No Carbon Tax in Australia
No Carbon tax? Yes, you read correctly. Julia Gillard has announced the commencement of a price on carbon on July 1, 2012, not a carbon tax.
And while there is now much debate about how last year Julia Gillard promised not to implement a carbon tax (see, e.g., Sydney Morning Herald, or ABC Online)…
Here is what she actually said:
So there you have it. No carbon tax. She did not rule out a price on carbon per se. Gillard is not talking about a carbon tax, it’s a hybrid model based on emissions trading by implementing a safety valve. They are going to fix the price, but it is up to companies to either obtain permits from the government at a pre-set price, or from the marketplace. The transition carbon price model is based on Garnaut’s 2008 recommendations.

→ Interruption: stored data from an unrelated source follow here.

/-- LAUNCH_RECORD_READ: the record's copy arrives; it is consumed unless SEQCHK fails, and an invalid one completes at once
(R439, R441). With a value it is a host's failure of code 2 or 3 (R438; log 33). -/
def execLaunchRecordRead (s : State) : Host.Outcome State Fault Refusal :=
  match s.arg with
  | .workQueue q =>
    let n := q.toNat
    let w := s.wq n
    let k := (s.rootOf w.part).getD 0
    if !(s.readsOf k).contains n then .next s
    else
      let seq := w.consumed.toNat + 1
      let r : BitVec 512 := BitVec.ofNat 512 (s.peek (hostBase + w.wqbase.toNat + 64 * ((seq - 1) % w.size)) 64)
      let s0 := s.beginReads k
      let s1 := { s0 with reading := s0.reading.set (Fin.ofNat 2 k) ((s.readsOf k).erase n) }
      if fieldOf r 47 40 ≠ seq % 256 then .next (s1.modWq n (fun w => { w with err := 1 }))
      else
        let job := jobOfRecord n seq w r
        let j := s1.nextJob
        let s2 := (s1.modWq n (fun w => { w with consumed := BitVec.ofNat 64 seq }))
        let s3 := { s2 with jobs := insertNat j job s2.jobs, nextJob := j + 1 }
        .next (if s3.jobValid job then s3.markEligible else s3.finishJob j 3 0)
  | .workQueueVal q v => .next (s.hostFailed q.toNat v)
  | _ => .next s

/-! ### Placement (R45, R46, R419) -/

/-- The ranges of an image's mirror sections, those that touch merged (R367). -/
def Image.mirrorRanges (im : Image) : List (Nat × Nat) :=
  (im.sections.filter (fun x => x.kind == 4)).foldl (fun r x => addRange r x.addr x.memSize) []

/-- Whether a core can hold an image's mirrored ranges: at most 16, of whole lines, inside the share (R367). An image whose ranges
do not fit anywhere counts as a mismatch (DESIGN CHOICE, log 50: no rule says how its launch ends). -/
def Image.rangesFit (im : Image) (share : Nat) : Bool :=
  decide (im.mirrorRanges.length ≤ 16) &&
    im.mirrorRanges.all (fun r => decide (r.1 % 64 = 0) && decide (r.2 % 64 = 0) && decide (r.1 + r.2 ≤ share))

/-- Whether a core meets an image's requirements for a job (R419). -/
def State.fitsCore (s : State) (j : Job) (im : Image) (n : Nat) : Bool :=
  let p := j.part
  let e := s.capOf n
  let share := s.shareSize n (some p)
  s.inRegion p n && (maskSlots im.slotMask).all (fun i => s.ownsSlot p n i.val) && decide (im.minSlots ≤ e.slots) &&
    decide (im.minBanks * 0x20000 ≤ share) && decide (im.mirror ≤ e.mirror * 4096) &&
    (!im.matq || s.ownsMatQueue p n 0 || s.ownsMatQueue p n 1) && (decide (im.bench < 2) || e.benchOk) &&
    im.sections.all (fun x => x.kind != 1 || decide (x.addr + x.memSize ≤ (s.slice n (some p)).2)) &&
    im.classes.all (fun r => s.ownsClass p n (classNumber r).toNat && (classOfRecord (classBits r)).inShare share) &&
    (!j.recov || im.sections.all (fun x => x.kind != 2 || decide (x.addr + x.memSize + 0x80 + j.logBytes ≤ share))) &&
    (!j.recov || im.rangesFit share)

/-- The cores of a region of a shape at an origin. -/
def State.regionCores (s : State) (r c rows cols : Nat) : List Nat :=
  (List.range (rows * cols)).map (fun k => (r + k / cols) * s.gridCols + (c + k % cols))

/-- Whether the region at an origin fits (R419). -/
def State.regionFits (s : State) (j : Job) (im : Image) (r c : Nat) : Bool :=
  decide (c + im.cols ≤ s.gridCols) && decide (r + im.rows ≤ 240) &&
    (s.regionCores r c im.rows im.cols).all (s.fitsCore j im)

/-- The origins where a job's region fits, lowest row first, then lowest column (R45, R419). -/
def State.origins (s : State) (j : Job) (im : Image) : List (Nat × Nat) :=
  let all := if im.reloc then (List.range 240).flatMap (fun r => (List.range s.gridCols).map (fun c => (r, c)))
             else [(im.row0, im.col0)]
  all.filter (fun o => s.regionFits j im o.1 o.2)

/-- Whether a job's wait began before another's; the job read first on a tie. Of two waiting jobs with overlapping target
regions, the one whose wait began first gets a slot that frees (R46; DESIGN CHOICE, log 50: the rule does not say which). -/
def waitsBefore (a b : Nat × Job) : Bool :=
  match a.2.phase, b.2.phase with
  | .waiting (some x), .waiting (some y) => decide (x < y) || (x == y && decide (a.1 < b.1))
  | _, _ => false

/-- Whether a slot is reserved for a job other than `j`: no other job may claim it (R46). -/
def State.reservedAgainst (s : State) (j : Nat) (n i : Nat) : Bool :=
  s.jobs.any (fun e => e.1 != j && e.2.reserved.contains (n, i))

/-- Whether the job's slots of every core of a region are free for it (R45, R46, R48). -/
def State.regionFree (s : State) (j : Nat) (im : Image) (o : Nat × Nat) : Bool :=
  (s.regionCores o.1 o.2 im.rows im.cols).all (fun n =>
    !s.underRecovery n && (maskSlots im.slotMask).all (fun i =>
      (s.slot n i).job.isNone && !(s.core n).handsOver i && !s.reservedAgainst j n i.val))

/-- A job put into a list of jobs in the order in which their waits began. -/
def insertWaiting (e : Nat × Job) : List (Nat × Job) → List (Nat × Job)
  | [] => [e]
  | x :: rest => if waitsBefore e x then e :: x :: rest else x :: insertWaiting e rest

/-- The free slots of a waiting job's target region that no other job has reserved, and those it has reserved (R46). -/
def State.reservable (s : State) (j : Nat) (im : Image) (o : Nat × Nat) : List (Nat × Nat) :=
  (s.regionCores o.1 o.2 im.rows im.cols).flatMap (fun n =>
    ((maskSlots im.slotMask).filter (fun i =>
      (s.slot n i).job.isNone && !s.underRecovery n && !s.reservedAgainst j n i.val)).map (fun i => (n, i.val)))

/-- The dispatcher reserves the slots that have freed in the target regions of waiting jobs; reservations outside a region end
(R46). -/
def State.reserve (s : State) : State :=
  ((s.jobs.filter (fun e => e.2.target.isSome)).foldl (fun l e => insertWaiting e l) []).foldl (fun t e =>
    match e.2.target, t.jobImage e.2 with
    | some o, some im => t.modJob e.1 (fun x => { x with reserved := t.reservable e.1 im o })
    | _, _ => t) s

/-- The four memory-edge chiplets nearest to a chiplet, ties to the lower number (R15, R45). -/
def nearestFour (x y : Nat) : List Nat :=
  (List.range 32).filter (fun e =>
    let before := fun (f : Nat) => decide (edgeDistance x y f < edgeDistance x y e) ||
      (edgeDistance x y f == edgeDistance x y e && decide (f < e))
    decide (((List.range 32).filter before).length < 4))

/-- Bytes of the data-placement map whose home stack is near a candidate's centre core (R45). -/
def State.score (s : State) (j : Job) (im : Image) (ranges : List (Nat × Nat)) (o : Nat × Nat) : Nat :=
  let n := (o.1 + (im.rows - 1) / 2) * s.gridCols + (o.2 + (im.cols - 1) / 2)
  let near := nearestFour (s.chipX n) (s.chipY n)
  (ranges.map (fun q =>
    ((List.range ((q.1 + q.2 + 4095) / 4096 - q.1 / 4096)).map (fun k =>
      let page := q.1 / 4096 * 4096 + 4096 * k
      let bytes := min (q.1 + q.2) (page + 4096) - max q.1 page
      match s.walk (some j.part) page with
      | .error _ => 0
      | .ok e =>
        match (s.pageInfo (some j.part) page e).place with
        | .hbm st | .uncached st | .pinned st => if near.contains st then bytes else 0
        | _ => 0)).sum)).sum

/-- The origin of the highest score, the first on a tie (R45). -/
def State.bestOrigin (s : State) (j : Job) (im : Image) : List (Nat × Nat) → Option (Nat × Nat)
  | [] => none
  | o :: rest =>
    let ranges := match s.extension j.part j.record with
      | some x => x.2.2
      | none => []
    if ranges.isEmpty then some o
    else some (rest.foldl (fun b x => if s.score j im ranges b < s.score j im ranges x then x else b) o)

/-- Whether a job's context is resident: it stands in no save area (R46, R360). -/
def State.contextIn (s : State) (j : Job) : Bool :=
  (s.vf j.part).areas.all (fun e => e.1 / 2 ^ 16 != j.context.toNat)

/-- What the dispatcher can do with an eligible job now: nothing, complete it as a mismatch, or start it at an origin (R39,
R46). -/
inductive Placing where
  | stay
  | mismatch
  | start (r c : Nat)
  deriving DecidableEq, Repr

/-- The dispatcher's decision about a job (R45, R46, R419). -/
def State.placing (s : State) (j : Nat) (job : Job) (im : Image) : Placing :=
  match s.origins job im with
  | [] => .mismatch
  | os =>
    let held := !(s.vf job.part).launches || decide (s.power.shedlvl ≤ job.prio.toNat) || !s.contextIn job
    let free := match job.target with
      | some t => if os.contains t then [t] else []
      | none => os
    if held then .stay
    else
      match s.bestOrigin job im (free.filter (s.regionFree j im)) with
      | some o => .start o.1 o.2
      | none => .stay

/-- Whether the dispatcher can act on a job now. -/
def State.actsOn (s : State) (j : Nat) (job : Job) : Bool :=
  match job.phase with
  | .waiting (some _) =>
    (match s.jobImage job with
     | some im => s.placing j job im != .stay
     | none => true)
  | _ => false

/-- The job that the dispatcher considers next: of those it can act on, the highest class, the one read first (R46). -/
def State.nextLaunch (s : State) : Option Nat :=
  ((s.jobs.filter (fun e => s.actsOn e.1 e.2)).foldl (fun b e =>
    match b with
    | none => some e
    | some x => if e.2.prio.toNat < x.2.prio.toNat then some e else some x) none).map Prod.fst

/-- Whether a job has waited 10 ms and has no target region that still fits (R46). -/
def State.wantsTarget (s : State) (job : Job) : Bool :=
  match job.phase with
  | .waiting (some t) =>
    decide (t + 10000000 ≤ s.ptime) && (match job.target, s.jobImage job with
      | some (r, c), some im => !s.regionFits job im r c
      | none, some _ => true
      | _, none => false)
  | _ => false

/-- A waiting job with another target region: its reservations outside that region end (R46). -/
def State.retarget (s : State) (j : Nat) (job : Job) (im : Image) : State :=
  let o := s.bestOrigin job im (s.origins job im)
  let inside := fun (x : Nat × Nat) => match o with
    | some (r, c) => (s.regionCores r c im.rows im.cols).contains x.1
    | none => false
  (s.modJob j (fun x => { x with target := o, reserved := x.reserved.filter inside })).reserve

/-- PLACEMENT_WAIT_EXPIRY: a job that has waited 10 ms, or whose target no longer fits, gets a target region, and the slots
free in it are reserved (R46). -/
def execPlacementWaitExpiry (s : State) : Host.Outcome State Fault Refusal :=
  match s.arg with
  | .job j =>
    match s.job? j with
    | some job =>
      match s.jobImage job with
      | some im =>
        .next (if s.wantsTarget job then s.retarget j job im else s)
      | none => .next s
    | none => .next s
  | _ => .next s

/-! ### Groups of a job (R38, R208 to R210) -/

/-- A tree over members: the root and each other member's parent among those before it, less than 15 levels down; which one
is free (R208; log 21). -/
def drawTree (seq t : Nat) (members : List Nat) : Tree :=
  let k := Config.treeParent seq t members.length % max 1 members.length
  let root := members.getD k 0
  let rest := members.eraseIdx k
  let built := rest.foldl (fun (acc : List (Nat × Nat × Nat)) m =>
      let open_ := acc.filter (fun x => decide (x.2.2 < 15))
      let par := open_.getD (Config.treeParent seq t m % max 1 open_.length) (root, root, 0)
      acc ++ [(m, par.1, par.2.2 + 1)]) [(root, root, 0)]
  { root := root, weight := Config.treeWeight seq t % 16, depth := built.foldl (fun d x => max d x.2.2) 0,
    parent := (built.drop 1).map (fun x => (x.1, x.2.1)) }

/-- The mesh links that a tree uses: those of the routes between members and their parents. -/
def State.treeLinks (s : State) (t : Tree) : List (Nat × Nat) := t.parent.flatMap (fun e => s.linksBetween e.1 e.2)

/-- The trees of an entry: the first is present, each other one where its weight is not zero and it uses no mesh link of those
before it (R38, R208). -/
def State.drawTrees (s : State) (seq : Nat) (members : List Nat) : List Tree :=
  let t0 := drawTree seq 0 members
  let add := fun (acc : List Tree × List (Nat × Nat)) (k : Nat) =>
    let t := drawTree seq (k + 1) members
    let ls := s.treeLinks t
    if t.weight = 0 ∨ ls.any acc.2.contains then acc else (acc.1 ++ [t], acc.2 ++ ls)
  ((List.range 3).foldl add ([{ t0 with weight := max 1 t0.weight }], s.treeLinks t0)).1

Despite the transitional period of fixed-price permits, fully tradable permits for use from 2013 should be sold into the market in small quantities from 2010 (or even sooner). This will support the development of forward markets and provide guidance to market participants on future prices.
So technically, she didn’t break any promises. As it stands, it could be considered to be like a tax, but it is not. The fixed price provides some certainty in the cost of compliance and lower administrative costs, making it possibly easier to plan long-term investments, that is, if the tax rate remains fixed or known for the period of the investment. The key is to abandon the safety valve as soon as possible in order to not distort the functioning of an emissions trading/ cap-and-trade system.
If there is no limit on the amount of emission or any assurance over the quantity of reductions, there is a risk of potentially sacrificing environmental certainty for price certainty. In line with scientific evidence warning about the ‘stronger-than‑expected’ and ‘sooner‑than-expected’ effects of climate change and urging significant emissions reduction, emissions trading has the advantage of setting a cap on overall emissions, and therefore controlling and providing certainty on the quantity of emissions directly.
As for the cost argument, there are most likely going to be, e.g., free allocation of allowances to emissions-intensive trade-exposed industries, as well as billions of dollars to be granted to eligible coal‑fired power plants, as was suggested under the CPRS. There appear to be sufficient means in place to avoid any significant price volatility. But rather than complaining to companies about their grandfathering/ strategic behaviour, production subsidies, and windfall profits, it’s just all about the policy. What people, politicians, business and the public alike do not seem to understand, the reduced competitiveness of emission-intensive technologies is the intended outcome of a price on carbon!
A revolt, as predicted by Tony Abbott, seems like an exaggerated response. Australia is already trailing the rest of the world in climate change policy and risks becoming uncompetitive. With either policy, tax or ETS, it is questionable whether political gamesmanship in the form of debates on industry support or exemption would be eliminated. There would still be the temptation to change taxes or push through politically motivated manipulations designed to benefit certain companies or industry sectors, undermining any long-term certainty and hindering necessary investments in low-carbon technologies.
It is a step in the right direction. After 3 years of going in circles, they’re finally seem to be implementing Garnaut’s recommendations. Not that these are necessarily a silver bullet, but it’s a start.